— What to do —
Your reply should consist solely of the lines from the start of the material below through the line containing "The frame takes", reproduced exactly.

--- Information provided Enclosed Below ---

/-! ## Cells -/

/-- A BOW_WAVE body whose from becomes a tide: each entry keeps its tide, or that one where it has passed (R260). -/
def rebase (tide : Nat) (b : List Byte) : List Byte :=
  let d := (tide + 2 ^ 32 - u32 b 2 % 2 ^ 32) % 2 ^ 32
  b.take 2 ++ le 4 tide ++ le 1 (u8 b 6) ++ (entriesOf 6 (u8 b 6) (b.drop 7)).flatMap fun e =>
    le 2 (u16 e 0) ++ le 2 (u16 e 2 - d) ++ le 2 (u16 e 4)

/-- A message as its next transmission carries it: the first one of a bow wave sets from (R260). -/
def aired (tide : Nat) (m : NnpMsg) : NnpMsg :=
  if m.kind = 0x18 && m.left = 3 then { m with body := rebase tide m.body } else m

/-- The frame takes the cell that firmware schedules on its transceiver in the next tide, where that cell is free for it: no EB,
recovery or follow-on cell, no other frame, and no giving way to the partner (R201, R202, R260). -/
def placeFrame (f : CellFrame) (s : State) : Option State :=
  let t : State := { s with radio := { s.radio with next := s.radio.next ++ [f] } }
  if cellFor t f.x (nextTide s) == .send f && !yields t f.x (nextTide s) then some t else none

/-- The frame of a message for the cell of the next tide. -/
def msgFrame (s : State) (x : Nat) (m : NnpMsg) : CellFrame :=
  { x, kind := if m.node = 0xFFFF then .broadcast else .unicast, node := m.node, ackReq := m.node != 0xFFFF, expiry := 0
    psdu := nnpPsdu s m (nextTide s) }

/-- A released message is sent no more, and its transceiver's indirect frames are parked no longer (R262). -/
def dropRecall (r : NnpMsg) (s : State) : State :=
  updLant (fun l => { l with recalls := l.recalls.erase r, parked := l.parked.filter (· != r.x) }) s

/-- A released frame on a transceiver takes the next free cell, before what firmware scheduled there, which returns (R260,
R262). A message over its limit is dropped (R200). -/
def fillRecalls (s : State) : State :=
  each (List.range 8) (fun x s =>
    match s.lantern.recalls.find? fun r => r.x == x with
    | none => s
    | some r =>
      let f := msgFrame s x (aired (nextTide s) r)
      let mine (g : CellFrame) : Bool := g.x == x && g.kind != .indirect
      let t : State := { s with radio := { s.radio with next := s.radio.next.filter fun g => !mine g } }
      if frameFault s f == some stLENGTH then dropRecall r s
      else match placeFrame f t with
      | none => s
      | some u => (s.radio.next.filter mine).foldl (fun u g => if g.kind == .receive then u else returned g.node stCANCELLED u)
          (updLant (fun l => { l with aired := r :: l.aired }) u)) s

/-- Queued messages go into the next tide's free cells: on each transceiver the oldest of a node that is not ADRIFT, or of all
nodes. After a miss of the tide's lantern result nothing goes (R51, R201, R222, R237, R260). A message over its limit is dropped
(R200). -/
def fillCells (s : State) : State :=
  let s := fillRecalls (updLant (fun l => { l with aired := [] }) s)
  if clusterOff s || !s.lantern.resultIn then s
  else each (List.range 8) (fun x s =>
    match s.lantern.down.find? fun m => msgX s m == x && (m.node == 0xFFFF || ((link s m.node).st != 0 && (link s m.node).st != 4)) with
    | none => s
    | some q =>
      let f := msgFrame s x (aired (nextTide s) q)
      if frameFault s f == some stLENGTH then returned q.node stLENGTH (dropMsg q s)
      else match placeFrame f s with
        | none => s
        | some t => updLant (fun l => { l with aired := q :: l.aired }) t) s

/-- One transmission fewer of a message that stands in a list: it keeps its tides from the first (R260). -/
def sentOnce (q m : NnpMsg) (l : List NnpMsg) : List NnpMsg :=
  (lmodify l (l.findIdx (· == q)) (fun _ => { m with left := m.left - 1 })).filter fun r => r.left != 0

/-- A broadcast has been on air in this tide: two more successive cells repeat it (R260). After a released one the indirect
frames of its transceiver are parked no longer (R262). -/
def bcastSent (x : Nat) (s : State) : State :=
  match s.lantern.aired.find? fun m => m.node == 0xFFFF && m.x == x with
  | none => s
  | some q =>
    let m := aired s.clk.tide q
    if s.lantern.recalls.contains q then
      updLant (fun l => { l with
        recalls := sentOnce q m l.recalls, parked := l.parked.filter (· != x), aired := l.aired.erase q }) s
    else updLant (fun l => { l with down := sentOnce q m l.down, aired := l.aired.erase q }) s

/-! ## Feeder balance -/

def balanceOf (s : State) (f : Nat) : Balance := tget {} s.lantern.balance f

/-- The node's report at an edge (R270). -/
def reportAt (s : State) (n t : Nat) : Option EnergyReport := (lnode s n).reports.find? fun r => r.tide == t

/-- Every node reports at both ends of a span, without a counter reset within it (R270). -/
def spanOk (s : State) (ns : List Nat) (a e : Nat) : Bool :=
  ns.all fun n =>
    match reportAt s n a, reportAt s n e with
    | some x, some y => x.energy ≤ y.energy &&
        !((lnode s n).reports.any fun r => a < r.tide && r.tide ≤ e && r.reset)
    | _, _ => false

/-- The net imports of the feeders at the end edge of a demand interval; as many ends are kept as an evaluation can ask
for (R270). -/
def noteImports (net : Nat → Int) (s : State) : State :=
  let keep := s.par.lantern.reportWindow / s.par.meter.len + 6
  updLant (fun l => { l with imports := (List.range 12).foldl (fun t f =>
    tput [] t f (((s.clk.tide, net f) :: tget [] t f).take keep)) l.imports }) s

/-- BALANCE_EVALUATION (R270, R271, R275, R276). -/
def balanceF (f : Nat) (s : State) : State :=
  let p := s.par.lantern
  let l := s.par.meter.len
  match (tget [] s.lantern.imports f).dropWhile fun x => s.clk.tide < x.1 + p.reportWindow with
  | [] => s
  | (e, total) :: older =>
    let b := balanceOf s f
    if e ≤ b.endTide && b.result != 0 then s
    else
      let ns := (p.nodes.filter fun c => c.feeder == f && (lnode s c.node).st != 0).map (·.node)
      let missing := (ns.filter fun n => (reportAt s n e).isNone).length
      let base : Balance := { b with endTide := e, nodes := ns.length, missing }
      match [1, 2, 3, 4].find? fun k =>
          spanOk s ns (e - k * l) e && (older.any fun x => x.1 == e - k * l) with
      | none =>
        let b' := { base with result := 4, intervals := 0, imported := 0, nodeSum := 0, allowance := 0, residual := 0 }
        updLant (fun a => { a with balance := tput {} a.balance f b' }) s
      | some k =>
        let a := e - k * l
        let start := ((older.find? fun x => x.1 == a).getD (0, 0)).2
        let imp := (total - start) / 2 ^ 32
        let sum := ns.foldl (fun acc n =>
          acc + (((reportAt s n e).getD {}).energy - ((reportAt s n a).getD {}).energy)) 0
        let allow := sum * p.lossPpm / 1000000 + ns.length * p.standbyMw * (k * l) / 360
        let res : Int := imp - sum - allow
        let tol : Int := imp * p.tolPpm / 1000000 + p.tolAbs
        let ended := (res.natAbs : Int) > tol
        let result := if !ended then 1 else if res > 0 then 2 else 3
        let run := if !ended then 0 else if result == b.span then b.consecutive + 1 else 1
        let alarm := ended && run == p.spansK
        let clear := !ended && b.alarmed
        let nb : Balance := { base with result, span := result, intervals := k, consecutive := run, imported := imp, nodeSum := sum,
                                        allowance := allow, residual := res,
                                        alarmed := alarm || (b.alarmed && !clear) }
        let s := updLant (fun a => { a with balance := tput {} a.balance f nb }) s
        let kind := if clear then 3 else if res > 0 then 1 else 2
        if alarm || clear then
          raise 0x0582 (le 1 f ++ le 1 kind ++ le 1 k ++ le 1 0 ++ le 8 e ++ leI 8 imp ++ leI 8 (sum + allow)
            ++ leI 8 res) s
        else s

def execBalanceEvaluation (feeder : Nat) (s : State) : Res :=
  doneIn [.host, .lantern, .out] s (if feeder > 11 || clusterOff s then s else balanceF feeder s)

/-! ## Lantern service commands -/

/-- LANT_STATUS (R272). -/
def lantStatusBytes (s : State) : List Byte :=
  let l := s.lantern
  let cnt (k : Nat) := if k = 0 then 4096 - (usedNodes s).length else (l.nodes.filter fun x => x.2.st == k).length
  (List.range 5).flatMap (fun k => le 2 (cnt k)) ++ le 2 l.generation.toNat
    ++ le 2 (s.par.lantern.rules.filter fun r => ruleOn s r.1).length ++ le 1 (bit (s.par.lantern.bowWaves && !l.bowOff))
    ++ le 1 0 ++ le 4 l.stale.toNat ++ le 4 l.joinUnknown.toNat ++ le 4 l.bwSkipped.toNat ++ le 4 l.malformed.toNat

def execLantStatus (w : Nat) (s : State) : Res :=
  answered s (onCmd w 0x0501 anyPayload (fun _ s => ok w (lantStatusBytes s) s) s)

--- End of Enclosed Information provided ---

— Problem solution —
/-! ## Cells -/

/-- A BOW_WAVE body whose from becomes a tide: each entry keeps its tide, or that one where it has passed (R260). -/
def rebase (tide : Nat) (b : List Byte) : List Byte :=
  let d := (tide + 2 ^ 32 - u32 b 2 % 2 ^ 32) % 2 ^ 32
  b.take 2 ++ le 4 tide ++ le 1 (u8 b 6) ++ (entriesOf 6 (u8 b 6) (b.drop 7)).flatMap fun e =>
    le 2 (u16 e 0) ++ le 2 (u16 e 2 - d) ++ le 2 (u16 e 4)

/-- A message as its next transmission carries it: the first one of a bow wave sets from (R260). -/
def aired (tide : Nat) (m : NnpMsg) : NnpMsg :=
  if m.kind = 0x18 && m.left = 3 then { m with body := rebase tide m.body } else m

/-- The frame takes the cell that firmware schedules on its transceiver in the next tide, where that cell is free for it: no EB,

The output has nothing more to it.